Точно в подтверждение, он ущипнул себя чуть ниже локтя – на месте захвата зарозовело пятно; затем спрятал ладони в карманах. Покачивалась "бирка", отзеркаливая блики фонарей и голограммы. Целест коснулся столба, на котором крепился щит, взметнулся разряд, и аляповатая картинка засияла вдвое пронзительней. На темный асфальт срывались искры, словно Вербена разбрасывала бриллианты.
Мир Восстановленный служит Эсколеру. Эсколер служит Виндикару, а Виндикар – Вербене. И Целест тоже служит Вербене.
– Проклятый указ. Прежде было лучше – мы сражались с одержимыми, а не волокли в Цитадель. Честный поединок, а не истязание… – он поджал губы, а в глазах мелькнули золотые кошачьи искры, – Народ превозносит разных там благородных рыцарей и героев-спасителей, но не палачей. О да, моя сестрица права. Чего нельзя сказать о Совете.
– Не нам решать, – и Рони зашагал вдоль гранитовых и позолоченных заборов, постепенно полумрак проглатывал его.
Целест подмигнул Вербене-рекламе. Законное-незаконное воздействие – без гипноза и прочих "мистиковых штучек", так? Мозги – под толстой костью черепа, а шрамы заметны на коже.
Из-за редких туч выглянула луна, желтоватая и какая-то болезненная. Вербена красивее, решил Целест.
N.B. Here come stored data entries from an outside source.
-- ==== Sys2Proof/Proofs/RangesKept.lean ====
section
/-! Every step keeps the ranges of the measurements: few commands change a measurement at all. -/

namespace Sys2Proof.Machine

/-! ## What keeps the ranges -/

theorem State.KeepsRanges.of_same {s t : State} (hm : t.meters = s.meters) (ho : t.outlets = s.outlets) :
    s.KeepsRanges t := ⟨fun h => h.congr ho, fun h => h.congr hm⟩

theorem State.KeepsRanges.of_quiet {s t : State} (h : t.quiet = s.quiet) : s.KeepsRanges t := by
  obtain ⟨-, -, -, -, -, -, hmeters, houtlets, -⟩ := State.quiet_fields h
  exact .of_same hmeters houtlets

theorem State.foldl_keepsRanges {α : Type} (f : State → α → State) (h : ∀ (s : State) (a : α), s.KeepsRanges (f s a))
    (l : List α) (s : State) : s.KeepsRanges (l.foldl f s) :=
  List.foldlRecOn (motive := s.KeepsRanges) l f (.refl s) fun t ht a _ => ht.trans (h t a)

/-- A command that, when its condition holds, keeps the ranges, and else changes nothing. -/
theorem keepsRanges_of_ite {s t u : State} {c : Prop} [Decidable c]
    (h : (if c then Host.Outcome.next u else .next s : Result) = .next t) (hu : s.KeepsRanges u) : s.KeepsRanges t := by
  split at h
  · cases h; exact hu
  · cases h; exact .refl s

theorem OutletMeter.InRange.congr {m n : OutletMeter} (h : m.InRange) (henergy : n.energy = m.energy)
    (hresidue : n.residue = m.residue) : n.InRange := by
  unfold OutletMeter.InRange
  rw [henergy, hresidue]
  exact h

/-- Every outlet's measurements change in the same way. -/
theorem State.EnergyKept.of_all {s t : State} (h : s.EnergyKept) {f : OutletMeter → OutletMeter}
    (ht : t.outlets = Vector.ofFn fun o => f s.outlets[o]) (hf : ∀ m : OutletMeter, m.InRange → (f m).InRange) :
    t.EnergyKept := by
  intro o
  rw [ht, ofFn_get]
  exact hf _ (h o)

theorem State.EnergyKept.of_upd {s t : State} (h : s.EnergyKept) {o : Outlet} {f : OutletMeter → OutletMeter}
    (ht : t.outlets = upd s.outlets o f) (hf : ∀ m : OutletMeter, m.InRange → (f m).InRange) : t.EnergyKept := by
  intro o'
  rw [ht, upd_get]
  split
  · exact hf _ (h o)
  · exact h o'

@[simp] theorem State.reply_state (s : State) (st : Status) : (s.reply st).state = s := rfl

@[simp] theorem State.replyWith_state (s : State) (st : Status) (a : Answer) : (s.replyWith st a).state = s := rfl

/-- A command is taken and keeps what its owner keeps, or changes nothing. -/
theorem State.take_keepsRanges {s t : State} {kind tag : Byte} {payload : List Byte} {len : Nat} {run : State → Reply}
    (h : s.take kind tag payload len run = .next t) (hrun : ∀ u : State, u.KeepsRanges (run u).state) :
    s.KeepsRanges t := by
  have hpop : s.KeepsRanges s.popCommand := .of_same rfl rfl
  have hfill : ∀ (u : State) (x : Option (Status × Answer)), u.KeepsRanges (u.fillSlot tag kind x) := by
    intro u x
    cases x <;> exact .of_same rfl rfl
  unfold State.take at h
  split at h
  · cases h
    refine (hpop.trans ?_).trans (hfill _ _)
    unfold State.replyTo
    split
    · exact hrun _
    · exact .refl _
  · cases h; exact .refl s

/-! ## Lanes -/

theorem State.onLane_keepsRanges (s : State) (b : Bank) (f : Lane → Lane) :
    s.KeepsRanges (s.onLane b f) := .of_same rfl rfl

theorem State.raise_keepsRanges (s : State) (k : EventKind) (n : Nat) (d : Detail) : s.KeepsRanges (s.raise k n d) :=
  .of_quiet (s.raise_quiet k n d)

theorem State.laneError_keepsRanges (s : State) (b : Bank) (k : ErrorKind) (bytes : List Byte) :
    s.KeepsRanges (s.laneError b k bytes) :=
  (s.onLane_keepsRanges b _).trans (.of_quiet (State.raiseLinkError_quiet _ _ _ _ _))

theorem State.laneCell_keepsRanges (s : State) (b : Bank) (cell : List LineChar) :
    s.KeepsRanges (s.laneCell b cell) := by
  unfold State.laneCell State.offerSample
  split
  · exact s.laneError_keepsRanges b _ _
  · split
    · exact s.onLane_keepsRanges b _
    · exact s.laneError_keepsRanges b _ _

theorem execLaneCellReceived_keepsRanges (b : Bank) (chars : List LineChar) {s t : State}
    (h : execLaneCellReceived b chars s = .next t) : s.KeepsRanges t := by
  unfold execLaneCellReceived at h
  dsimp only at h
  split at h
  · cases h
    split
    · exact .refl s
    · exact s.onLane_keepsRanges b _
  · cases h
    split
    · exact s.onLane_keepsRanges b _
    · exact (s.onLane_keepsRanges b _).trans (State.laneCell_keepsRanges _ b _)

theorem execLaneBreak_keepsRanges (b : Bank) {s t : State} (h : execLaneBreak b s = .next t) : s.KeepsRanges t :=
  keepsRanges_of_ite h ((s.onLane_keepsRanges b _).trans (State.laneError_keepsRanges _ b _ _))

theorem execSignalTimerExpiry_keepsRanges (b : Bank) {s t : State} (h : execSignalTimerExpiry b s = .next t) :
    s.KeepsRanges t := by
  unfold execSignalTimerExpiry at h
  split at h
  · split at h <;> cases h
    · exact s.onLane_keepsRanges b _
    · exact (s.onLane_keepsRanges b _).trans (State.raise_keepsRanges _ _ _ _)
    · exact .refl s
    · exact .refl s
  · cases h; exact .refl s

/-! ## Sets -/

theorem State.handNext_keepsRanges (s : State) (b : Bank) (raw : RawSet) (sub : Bool) :
    s.KeepsRanges (s.handNext b raw sub) :=
  (s.onLane_keepsRanges b _).trans (State.handSet_keepsRanges _ b _ raw sub)

theorem State.handSubstitutes_keepsRanges (n : Nat) (b : Bank) (raw : RawSet) (s : State) :
    s.KeepsRanges (State.handSubstitutes n b raw s) := by
  induction n generalizing s with
  | zero => exact .refl s
  | succ n ih => exact (s.handNext_keepsRanges b raw true).trans (ih _)

theorem State.takeInUp_keepsRanges (s : State) (b : Bank) (c : SampleCell) : s.KeepsRanges (s.takeInUp b c) := by
  unfold State.takeInUp
  dsimp only
  split
  · exact ((State.handSubstitutes_keepsRanges _ b _ s).trans (State.handNext_keepsRanges _ b _ _)).trans
      (State.onLane_keepsRanges _ b _)
  · exact .refl s

/-- A window reset leaves a meter with nothing but its published results (R29). -/
theorem BankMeter.KeptShut.windowReset {m : BankMeter} (h : m.KeptShut) : m.windowReset.Kept := by
  obtain ⟨-, -, -, hlatest, -⟩ := h
  exact ⟨Nat.zero_le _, nofun, nofun, hlatest, Nat.zero_le _, nofun, rfl⟩

theorem State.enterUp_keepsRanges (s : State) (b : Bank) (c : SampleCell) : s.KeepsRanges (s.enterUp b c) := by
  have hreset : ∀ (u : State) (v : Vector (Option Nat) 6),
      u.KeepsRanges { u.onMeter b BankMeter.windowReset with phaseElements := v } := fun u v =>
    ⟨fun h => h, fun h => h.of_upd rfl fun hb => hb.shut.windowReset⟩
  have hshow : ∀ u : State, u.KeepsRanges ((u.placeIndicate b).refreshSheds b) := fun u => .of_quiet (by simp)
  unfold State.enterUp
  exact ((s.onLane_keepsRanges b _).trans (hreset _ _)).trans ((State.raise_keepsRanges _ _ _ _).trans
    ((State.KeepsRanges.of_quiet (State.relaySet_quiet _ _ _ _ _)).trans
      ((hshow _).trans (State.handSet_keepsRanges _ _ _ _ _))))

theorem State.takeInRun_keepsRanges (s : State) (b : Bank) (c : SampleCell) : s.KeepsRanges (s.takeInRun b c) := by
  unfold State.takeInRun
  split
  · exact s.enterUp_keepsRanges b c
  · exact s.onLane_keepsRanges b _

theorem execTakeSampleCell_keepsRanges (b : Bank) {s t : State} (h : execTakeSampleCell b s = .next t) :
    s.KeepsRanges t := by
  unfold execTakeSampleCell at h
  split at h
  · cases h; exact .refl s
  · split at h
    · dsimp only at h
      split at h <;> cases h
      · exact .refl s
      · exact (s.onLane_keepsRanges b _).trans (State.takeInRun_keepsRanges _ b _)
      · exact (s.onLane_keepsRanges b _).trans (State.takeInUp_keepsRanges _ b _)
      · exact (s.onLane_keepsRanges b _).trans (State.takeInRun_keepsRanges _ b _)
    · cases h; exact .refl s

theorem State.enterLost_keepsRanges (s : State) (b : Bank) : s.KeepsRanges (s.enterLost b) := by
  obtain ⟨hmeters, -, houtlets, -⟩ := s.unknownLost_fields b
  obtain ⟨n, l, c, d, hlost⟩ := s.enterLost_changes b
  generalize s.unknownLost b = u at *
  have henergy : (s.enterLost b).outlets = s.outlets := by rw [hlost]; exact houtlets
  have hwindows :
      (s.enterLost b).meters = upd s.meters b (fun m => { m with window := none }) := by rw [hlost]; exact hmeters
  exact ⟨fun h => h.congr henergy, fun h => h.of_upd hwindows fun hb => (hb.shut.withWindow none).kept nofun⟩

theorem execSilenceTimerExpiry_keepsRanges (b : Bank) {s t : State} (h : execSilenceTimerExpiry b s = .next t) :
    s.KeepsRanges t := keepsRanges_of_ite h (s.enterLost_keepsRanges b)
Она – икона, что вернет веру в праведность Гомеопатов и бойцов-Магнитов? Символично.
Глупо (а Рони поддакивал бы Элоизе, хоть прикажи она мяукать с крыши здания Сената), но символично.
– Пора домой, – догнал он мистика, подсчитывая: через час-полтора доберутся до Цитадели, можно поймать мобиль – тогда быстрее, но пока нет дождя, Целест предпочитал прогуляться. Он надеялся помимо сестры повидать и мать, однако Ребекка Альена сопровождала мужа на очередном официальном приеме. Кроме того, Ребекка несколько раз *убедительно просила* Целеста "приходить без сопровождения… своего друга".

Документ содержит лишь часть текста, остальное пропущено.